The Opposition alliance led by the Jharkhand Mukti Morcha (JMM) has finally touched the finish line with a stellar performance by winning more seats than needed to secure a majority. The win strips the Bharatiya Janata Party (BJP) of even the single-largest party tag and leaves no space for smaller parties, specifically Jharkhand Vikas Morcha (Prajatantrik), or JVM, and All Jharkhand Students Union Party, to play king-makers.

The BJP’s loss can also be attributed to the coming together of the JMM, the Congress, and the Rashtriya Janata Dal (RJD) and their success in tapping into the anti-government sentiment, connecting to local issues, along with the over-confidence and arrogance of chief minister Raghubar Das and the central BJP leadership.

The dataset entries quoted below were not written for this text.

theorem State.slept_trace {s : State} (hc : 1 ≤ s.cfg.maxChunk) : s.slept.trace = s.trace ++ sleepEvents s.cfg := by
  rw [State.slept, State.setRamv_trace, State.setCstate_trace, State.sentGroup_trace (by exact hc)]
  simp [sleepEvents]

section waitDone
variable (s : State)

@[simp] theorem State.prepared_cfg : s.prepared.cfg = s.cfg := by simp [State.prepared]
@[simp] theorem State.prepared_program : s.prepared.program = s.program := by simp [State.prepared]
@[simp] theorem State.prepared_opIdx : s.prepared.opIdx = s.opIdx := by simp [State.prepared]
@[simp] theorem State.prepared_surf : s.prepared.surf = s.surf := by simp [State.prepared]
@[simp] theorem State.prepared_stat : s.prepared.stat = { s.stat with cstate := .ready } := by simp [State.prepared]
@[simp] theorem State.prepared_fault : s.prepared.fault = s.fault := by simp [State.prepared]
@[simp] theorem State.prepared_results : s.prepared.results = s.results := by simp [State.prepared]
@[simp] theorem State.prepared_tb : s.prepared.tb = s.tb := by simp [State.prepared]
@[simp] theorem State.slept_cfg : s.slept.cfg = s.cfg := by simp [State.slept]
@[simp] theorem State.slept_program : s.slept.program = s.program := by simp [State.slept]
@[simp] theorem State.slept_opIdx : s.slept.opIdx = s.opIdx := by simp [State.slept]
@[simp] theorem State.slept_surf : s.slept.surf = s.surf := by simp [State.slept]
@[simp] theorem State.slept_stat : s.slept.stat = { s.stat with cstate := .asleep, ramvBw := false, ramvRed := false } := by
  simp [State.slept]
@[simp] theorem State.slept_fault : s.slept.fault = s.fault := by simp [State.slept]
@[simp] theorem State.slept_results : s.slept.results = s.results := by simp [State.slept]
@[simp] theorem State.slept_tb : s.slept.tb = s.tb := by simp [State.slept]

end waitDone

theorem State.initialised_lines {s : State} (hd : s.cfg.proto.duc1Init ≠ []) : s.initialised.lines = linesAfterData s s.lines.rst := by
  rw [State.initialised, State.sentGroup_lines _ hd, linesAfterData_of (s := s)]
  · simp
  · simp
  · simp only [State.sentGroup_cs, State.sentGroup_cfg]
    by_cases hm : csManaged s.cfg <;> simp [hm]

/-- The latches `PREPARE` leaves (rules R34, R101, R102). -/
theorem State.prepared_lines {s : State} (hd : s.cfg.proto.duc1Init ≠ []) : s.prepared.lines = linesAfterData s s.lines.rst := by
  have init := State.initialised_lines (s := s.record (.delay s.cfg.tSwrstSettle)) hd
  rw [State.prepared, State.setCstate_lines, init]
  rfl

/-- Settles O21: the reset, the deasserted sample, and the init groups. -/
theorem prepareRunsToReady : Obligations.PrepareRunsToReady := by
  intro s idle hb hr hs hp first
  have hc := one_le_maxChunk hp
  obtain ⟨codes, -, -, duc1, -⟩ := proto_wf hp
  have level := State.resetSent_level (s := s.setInop true) codes first.level
  have done := poll_done (s := (s.setInop true).resetSent) .softReset 0 hr hs hc (by rw [level]; exact busyAsserted_clear _)
  refine ⟨_, (exec_prepare_begun idle hb hr hs hc).trans (congrArg _ done), ?trace, ?stat, ?lines, ?_⟩
  case trace =>
    rw [State.waitDone, complete_trace, State.prepared_trace (by simpa [State.resetSent] using hc)]
    simp [State.resetSent, cmdEvents, chunks_singleton _ hc]
  case stat => simpa [State.waitDone, State.resetSent] using idle
  case lines =>
    rw [State.waitDone, complete_lines, State.prepared_lines (by simpa [State.resetSent] using duc1)]
    rw [linesAfterData_of (s := s) (by simp [State.resetSent]) (by rw [State.sampledClear_lines]; rfl)]
    simp [State.resetSent]
  simp [State.waitDone, State.resetSent]

/-- Settles O22: the two resets, the end of the busy period, and the init groups. -/
theorem prepareProgramsController : Obligations.PrepareProgramsController := by
  intro s idle hb hr hs hp ha first
  have hc := one_le_maxChunk hp
  obtain ⟨s1, s2, h1, h2⟩ := panel_bounds hp
  obtain ⟨codes, -, -, duc1, -⟩ := proto_wf hp
  have level := State.resetSent_level (s := s.setInop true) codes first.level
  have done := poll_done (s := (s.setInop true).resetSent) .softReset 0 hr hs hc (by rw [level]; exact busyAsserted_clear _)
  obtain ⟨c, n, ctl, active, plan, shown, bw, red, cmd⟩ := State.resetSent_ctl (s := s.setInop true) ha codes
  have head : c.busyPlan.head? = some 0 := by
    rw [FirstSampleClear, ha] at first
    rw [plan]
    exact first
  have after := sampleNext_busyPeriod (s := (s.setInop true).resetSent) ha rfl ctl active head
  have att : Attends ((s.setInop true).resetSent.sampledClear.record (.delay s.cfg.tSwrstSettle)) := by
    refine ⟨by simpa [State.resetSent] using ha, by simpa [State.resetSent] using codes, ?_, ?_⟩
    · simp [heldInReset, State.resetSent, Config.rstActive]
    · rw [State.record_ctl, State.sampledClear_ctl, after]
      exact ⟨active, rfl, commandDone_of cmd (by simp)⟩
  have init := State.initialised_ctl att (by simpa [State.resetSent] using duc1)
  refine ⟨_, (exec_prepare_begun idle hb hr hs hc).trans (congrArg _ done), ?_⟩
  have final : (State.waitDone .softReset (s.setInop true).resetSent).ctl =
      ((s.setInop true).resetSent.sampledClear.record (.delay s.cfg.tSwrstSettle)).initialised.ctl := by
    simp [State.waitDone, State.prepared, State.resetSent]
  rw [final, init, State.record_ctl, State.sampledClear_ctl, after]
  simp only [State.record_cfg, State.record_surf, State.sampledClear_cfg, State.sampledClear_surf]
  rw [hi_append_lo (v := (s.setInop true).resetSent.cfg.height - _) ((Nat.sub_le _ _).trans_lt (by simp [State.resetSent]; omega)),
    hi_append_lo (v := (s.setInop true).resetSent.cfg.height - 1) ((Nat.sub_le _ _).trans_lt (by simp [State.resetSent]; omega))]
  have bytes : 1 ≤ s.cfg.proto.duc1Init.length := List.length_pos_of_ne_nil duc1
  exact ⟨active, trivial, rfl, rfl, trivial, rfl, rfl, rfl, rfl, rfl, bw, red, shown, commandDone_of rfl (by simpa [State.resetSent] using bytes)⟩

/-- Settles O24: the rest of the operation after the sample. -/
theorem waitEndsAndResumes : Obligations.WaitEndsAndResumes := by
  constructor
  · intro s n hm hr hs hp clear
    have hc := one_le_maxChunk hp
    have done := poll_done (s := s.setMicro .idle) .softReset n hr hs hc clear
    refine ⟨_, (step_waiting hm).trans (congrArg _ done), ?_, ?_⟩
    · rw [State.waitDone, complete_trace, State.prepared_trace (by simpa using hc)]
      simp
    · simp [State.waitDone]
  · intro s n hm hr hs hp clear
    have hc := one_le_maxChunk hp
    have done := poll_done (s := s.setMicro .idle) .activation n hr hs hc clear
    refine ⟨_, (step_waiting hm).trans (congrArg _ done), ?_, ?_⟩
    · rw [State.waitDone, complete_trace, State.slept_trace (by simpa using hc)]
      simp
    · simp [State.waitDone]

end Sys2Proof.Machine

namespace Sys2Proof.Machine

/-! ## The updates, and a first sample that reads asserted (rules R126, R127, R157 to R160) -/

section activationSent
variable (m : UpdateMode) (s : State)

@[simp] theorem State.activationSent_cfg : (s.activationSent m).cfg = s.cfg := by simp [State.activationSent]
@[simp] theorem State.activationSent_program : (s.activationSent m).program = s.program := by simp [State.activationSent]
@[simp] theorem State.activationSent_opIdx : (s.activationSent m).opIdx = s.opIdx := by simp [State.activationSent]
@[simp] theorem State.activationSent_surf : (s.activationSent m).surf = s.surf := by simp [State.activationSent]
@[simp] theorem State.activationSent_stat : (s.activationSent m).stat = { s.stat with cstate := .busy } := by simp [State.activationSent]
@[simp] theorem State.activationSent_result : (s.activationSent m).result = s.result := by simp [State.activationSent]
@[simp] theorem State.activationSent_results : (s.activationSent m).results = s.results := by simp [State.activationSent]
@[simp] theorem State.activationSent_tb : (s.activationSent m).tb = s.tb := by simp [State.activationSent]
@[simp] theorem State.activationSent_rst : (s.activationSent m).lines.rst = s.lines.rst := by simp [State.activationSent]
@[simp] theorem State.activationSent_backend : (s.activationSent m).env.backend = s.env.backend := by simp [State.activationSent]
@[simp] theorem State.activationSent_early : (s.activationSent m).env.early = s.env.early := by simp [State.activationSent]

theorem State.activationSent_fault : (s.activationSent m).fault =
    if updateUnprepared s then { s.fault with seqViol := true } else s.fault := by
  rw [← noteSequence_fault]
  simp [State.activationSent]

theorem State.activationSent_trace {s : State} (hc : 1 ≤ s.cfg.maxChunk) :
    (s.activationSent m).trace = s.trace ++ activateEvents s.cfg m := by
  rw [State.activationSent, State.setCstate_trace, State.activated_trace m (by simpa using hc)]
  simp

theorem State.activationSent_cs : (s.activationSent m).lines.cs = if csManaged s.cfg then some (!s.cfg.csActive) else s.lines.cs := by
  rw [State.activationSent, State.setCstate_lines, State.activated, State.sent_cs]
  simp only [State.sentGroup_cs, State.sentGroup_cfg, noteSequence_cfg, noteSequence_lines]
  by_cases hm : csManaged s.cfg <;> simp [hm]

end activationSent

/-- The ground of `SEQ_VIOL` for an update (rule R157). -/
theorem updateUnprepared_iff (s : State) : updateUnprepared s = false ↔
    s.stat.cstate = .ready ∧ s.stat.ramvBw = true ∧ s.stat.ramvRed = true := by
  simp [updateUnprepared, notReady, and_assoc]

theorem poll_goesOn {s : State} (p : WaitPoint) {n : Nat} (rest : State → Flow) (r : ResultWord) (hs : SequentialHost s)
    (asserted : busyAsserted s.cfg (sampleLevel s) = true) (hn : s.cfg.busyTimeoutMs = 0 ∨ n < s.cfg.busyTimeoutMs) :
    (poll p n rest s).finish r = s.waitGoesOn p n := by
  rw [poll_waits hs asserted hn]
  rfl
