-- ==== Sys2Proof/Word.lean ====
section
/-!
DEFINITION. The word types of the block (00_scope.md R7, R9).
-/

namespace Sys2Proof

/-- One limb: an unsigned 32-bit word (10_state.md R31). -/
abbrev Limb := BitVec 32

/-- The double-width accumulator of carry and borrow arithmetic (40_magnitude_engine.md R111). -/
abbrev Acc := BitVec 64

/-- A command word (30_encoding.md R82). -/
abbrev CmdWord := BitVec 32

/-- The data-in operand that goes with every command (30_encoding.md R86). -/
abbrev Din := BitVec 64

/-- A value register number, 0 to 7; none is illegal (30_encoding.md R84). -/
abbrev Reg := Fin 8

/-- A limb index `K`, 0 to 7; every one names a limb (30_encoding.md R84). -/
abbrev LimbIx := Fin 8

end Sys2Proof
end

One thing that we have to remember is that it was an Assembly election and not the Lok Sabha elections. We have seen that local issues become more important in Assembly elections. The work of the state government in five years comes into focus. The outgoing government did not do much in these five years. Whatever it did, it could not take to the people. Mostly what the government did was harping about the benefits of implementing central government schemes such as Ujjwala and Ayushman Bharat.

The state government did not have anything substantive to take to the people and it was harping on stability versus a coalition government. It highlighted emotive issues. In the 20 election rallies that Prime Minister Narendra Modi and home minister Amit Shah held in Jharkhand, they talked about the central government’s achievements but not about the performance of the state government. They talked about how the state has got a stable government for the first time.

The message of the mandate was anti-incumbency. The anti-incumbency was against the leadership and the party at the local level. There has been a perception that the leadership is very arrogant, not only with ground-level party workers but also with the bureaucracy and the people. Opposition parties were successful in putting out an image of the chief minister as being anti-people and anti-tribal. People in Jharkhand swear by jal (water), jungle, and jameen (land) and this has been tampered with. This is a big reason for Das losing his seat.

Also, the BJP’s denial of tickets to 11 members of legislative assembly (MLAs) forced some of them to cross over to other parties. This appears to portray the BJP as being intolerant of National Democratic Alliance constituents in the state, including the AJSU Party. The BJP leadership thus does not seem to have learnt lessons from its past blunders of ignoring regional parties in its attempts to create a “Congress-free India".

On the other hand, the alliance led by Hemant Soren was successful not only in coming together but also in rallying the anger that people in general had against the government. They were more realistic and pragmatic in their approach. They were talking about issues that the people expected the government to address.

The biggest challenge for the alliance now will be to deal with the people’s issues that they raised in the elections. These were the issues that got them into power. The basic needs and issues of the people in the state need to be addressed. If they are successful, they will benefit from this.

Nationally, this electoral verdict in Jharkhand is most likely to prove a shot in the opposition’s arm ahead of forthcoming Assembly elections in Delhi and West Bengal. The result will be key in Bihar in particular where the ruling Janata Dal (United) will be able to bargain with its ally BJP from a position of advantage.

Birendra Kumar Sinha is a Jharkhand-based professor of political science and a psephologist.